Left anterior oblique caudal view showing the anomalous origin of the left anterior descending artery from the right sinus of Valsalva with selective catheter engagement

Figure 4

Right anterior oblique caudal view showing the missing left anterior descending artery and ramus intermedius post-percutaneous coronary intervention

Discussion

CAAs are rare and the prevalence ranges from 0.21% to 5.79% [1-3,5]. The anomalies may differ depending upon their origin, course, and termination. They can be associated with other congenital cardiac anomalies such as tetralogy of Fallot, bicuspid aortic valve, transposition of great vessels, and arteriovenous fistulae [1,3,5]. Isolated anomalous LAD originating from RSV is an extremely rare coronary anomaly. Yamanaka and Hobbs in a review of 126,595 angiographic cases found 38 patients with this anomaly with an incidence of 0.03%, accounting for 2.3% of total coronary anomalies [3]. However, they did not discuss the clinical and angiographic features of these patients [6]. Two different retrospective reviews found 4 and 7 cases after reviewing 58,023 and 70,850 angiographies, respectively [6,7]. It typically takes an anterior free wall or a septal course, although retro-aortic and inter-arterial courses have been described in the literature [8,9]. Our patient had a benign anterior free wall course, in which LAD was seen passing to the left and upward before turning toward the apex in the right anterior oblique view (Figure 2) [9].

To the best of our knowledge, only 67 cases have been reported in the literature so far (Table 1).
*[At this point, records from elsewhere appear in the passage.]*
-- ==== Sys2Proof/Machine/Memory.lean ====
section
/-! DEFINITION. The SRAM controller (R317–R328, R332–R335), the scrubber (R329–R331) and the check-value units
(R336–R341). -/

namespace Sys2Proof.Machine

open Sys2Proof

/-! ## The inner code (R318) -/

/-- The class of a syndrome. -/
inductive EccClass where
  | clean
  | dataBit (j : Nat)
  | checkBit
  | bad
  deriving DecidableEq, Repr

/-- The class of a syndrome (R318): clean, one data bit by its column, one check bit, or uncorrectable. -/
def eccClass (syn : Nat) : EccClass :=
  if syn = 0 then .clean
  else match eccCols.findIdx? (· == syn) with
    | some j => .dataBit j
    | none => if popCount 8 syn = 1 then .checkBit else .bad

/-- The syndrome of a stored word: stored check byte XOR the one recomputed. -/
def Stored.syn (w : Stored) : Nat := w.chk ^^^ eccEncode w.data

/-- The class of a stored word. -/
def Stored.cls (w : Stored) : EccClass := eccClass w.syn

/-- The word is uncorrectable by the inner code. -/
def Stored.isBad (w : Stored) : Bool := w.cls == .bad

/-- The data after the inner code's correction (R318); an uncorrectable word's bits as they stand. -/
def Stored.fixed (w : Stored) : Nat :=
  match w.cls with
  | .dataBit j => w.data ^^^ 2 ^ j
  | _ => w.data

/-- The poison bit: the majority of its three copies (R319). -/
def Stored.poisoned (w : Stored) : Bool := decide (2 ≤ popCount 3 w.psn)

/-- CE_LAST.KIND of a single-bit correction (R320). -/
def Stored.kind (w : Stored) : Nat :=
  match w.cls with
  | .dataBit _ => 1
  | _ => 2

/-! ## Stored words of the Board -/

def State.word (s : State) (a : Nat) : Stored := storedAt s.sram a
def State.parityWord (s : State) (line : Nat) : Stored := storedAt s.parity line
def State.putWord (s : State) (a : Nat) (w : Stored) : State := { s with sram := setStored s.sram a w }
def State.putParity (s : State) (line : Nat) (w : Stored) : State := { s with parity := setStored s.parity line w }

/-- The word addresses of a line (R317). -/
def lineWords (line : Nat) : List Nat := (List.range 8).map fun i => 8 * line + i

/-- The parity word recomputed from the eight words as they stand (R320, R321). -/
def State.recomputeParity (s : State) (line : Nat) : State :=
  let x := (lineWords line).foldl (fun x a => x ^^^ (s.word a).fixed) 0
  s.putParity line (freshWord x false)

/-! ## Counts and faults (R325, R326) -/

/-- Who reads: the scrubber's findings are also counted on its page (R330). -/
def State.scbFound (s : State) (scrub : Bool) (f : Fld) : State :=
  s.when scrub fun s => (s.inc pSCB f).flag pSCB SCB.FLAG_FOUND

/-- Record an outcome of R326: the bank's count, CE_LAST with its REPEAT, the code, FLAG.HARD and FAULT.HARD at the
threshold. -/
def State.countEcc (s : State) (addr kind syn : Nat) (scrub : Bool) : State :=
  let same := s.get pMEM MEM.CE_LAST_KIND != 0 && s.get pMEM MEM.CE_LAST_ADDR == addr
  let old := if same then s.get pMEM MEM.CE_LAST_REPEAT else 0
  let rep := satInc 255 old
  let s := s.put pMEM MEM.CE_LAST_KIND kind
  let s := s.put pMEM MEM.CE_LAST_SYNDROME syn
  let s := s.put pMEM MEM.CE_LAST_REPEAT rep
  let s := s.put pMEM MEM.CE_LAST_ADDR addr
  let b := addr / 65536
  let s :=
    if kind = 4 then
      let s := (s.inc pMEM (MEM.BANK_ERR_POISONED b)).scbFound scrub SCB.FOUND_POISONED
      s.setFault pMEM 3 3 { cls := 0x0C }
    else if kind = 3 ∨ kind = 6 then
      let s := (s.inc pMEM (MEM.BANK_ERR_REBUILT b)).scbFound scrub SCB.FOUND_REBUILT
      (s.flag pMEM MEM.FLAG_REBUILT).recordErr pMEM 2
    else
      let s := (s.inc pMEM (MEM.BANK_ERR_CORRECTED b)).scbFound scrub SCB.FOUND_CORRECTED
      ((s.telCount 0).flag pMEM MEM.FLAG_CORRECTED).recordErr pMEM 1
  if rep ≠ old ∧ rep = orDefault 1 (s.get pMEM MEM.CFG_HARD_THR) then
    (s.flag pMEM MEM.FLAG_HARD).setFault pMEM 4 4 { cls := 0x0B, action := 1 }
  else s

/-- A poisoned word is delivered to a consumer: FLAG.POISONED, and producer 190 once per edge (R325, R342). -/
def State.deliverPoison (s : State) : State :=
  let s := s.flag pMEM MEM.FLAG_POISONED
  if s.poisonEdge = s.now + 1 then s else State.present { s with poisonEdge := s.now + 1 } 190 0

/-! ## Reads (R320) -/

/-- A word whose inner code is clean or correctable: outcome 1, 2 or 5, with write-back. -/
def State.readGood (s : State) (a : Nat) (scrub : Bool) : State :=
  let w := s.word a
  let psn := if w.poisoned then 7 else 0
  if w.cls = .clean then (if w.psn = psn then s else s.putWord a { w with psn := psn })
  else (s.putWord a (freshWord w.fixed w.poisoned)).countEcc a w.kind w.syn scrub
This anomaly should be differentiated from another anomaly in which LAD arises from the RCA, called as Type IV “dual LAD” anomaly, whose incidence is 0.01%-0.03% [10]. The majority of the CAAs are detected incidentally, and their clinical significance remains controversial. However, it has been postulated that an aberrant origin and the anomalous course could make them more prone to atherosclerosis [10]. Although CAAs are usually asymptomatic, they may present with angina, dyspnea, palpitations, syncope, cardiac arrest, and sudden cardiac death (SCD). According to Taylor et al., high-risk anatomy includes the course of the anomalous coronary artery between the aorta and pulmonary artery, and younger patients have a higher risk of SCD especially with exertional activities than the elderly [11]. CAAs are also the second most leading cause of SCD in athletes at 19% as compared to hypertrophic cardiomyopathy at 36% [12]. Other anatomic characteristics of CAAs predisposing them to grave outcomes include single coronary artery, origin from the pulmonary artery or opposite aortic sinus, intramural course, acute angle takeoff and ostial stenosis or atresia [2-4,6,10]. Asymptomatic CAAs rarely need interventions; however, symptomatic individuals with a malignant course often require surgical correction [8]. PCI of atherosclerotic lesion in anamalous coronary vessels could be challenging and is often limited by individual expertise [6].

Table 1

Summary of data on anomalous left anterior descending artery originating from the right coronary sinus

	Author	Number of cases	Number of total cases evaluated
1	Rajani et al. [13]	1	1
2	Contractor et al. [14]	1	1
3	Luebbering et al. [15]	1	1
4	Straalen et al. [16]	2	2
5	Fiorella et al. [17]	1	5
6	Tacar et al. [18]	1	1
7	Takenaka et al. [19]	1	1
8	Antonellis et al. [20]	1	1
10	Vicelj et al. [21]	1	1
11	Dalal et al. [22]	1	1
12	Yamanaka et al. [3]	38	126,595
13	Coyle and Thomas [8]	1	1
14	Harikrishnan et al. [23]	1	7400
15	Barriales et al. [24]	2	13,500
16	Sirasapalli et al. [25]	1	8021
17	Ghadri et al. [26]	2	11,541
18	Göl et al. [7]	4	58,023
19	Tuncer et al. [6]	7	70,850

Our patient had an anomalous origin of LAD from RSV; however, considering his age and no history of syncope and malignant arrhythmias, the course was likely benign and hence we opted to avoid any unnecessary imaging or intervention. He is currently on maximal medical therapy and has remained asymptomatic since the correction of the culprit lesion.

Conclusions

CAAs are rare and usually asymptomatic; however, a high index of suspicion is required on part of clinicians about malignant characteristics that have the potential for lethal outcomes. Only a few cases of LAD from RSV have been documented in the literature. Our case highlights a benign course, but high-risk features should always be kept in mind.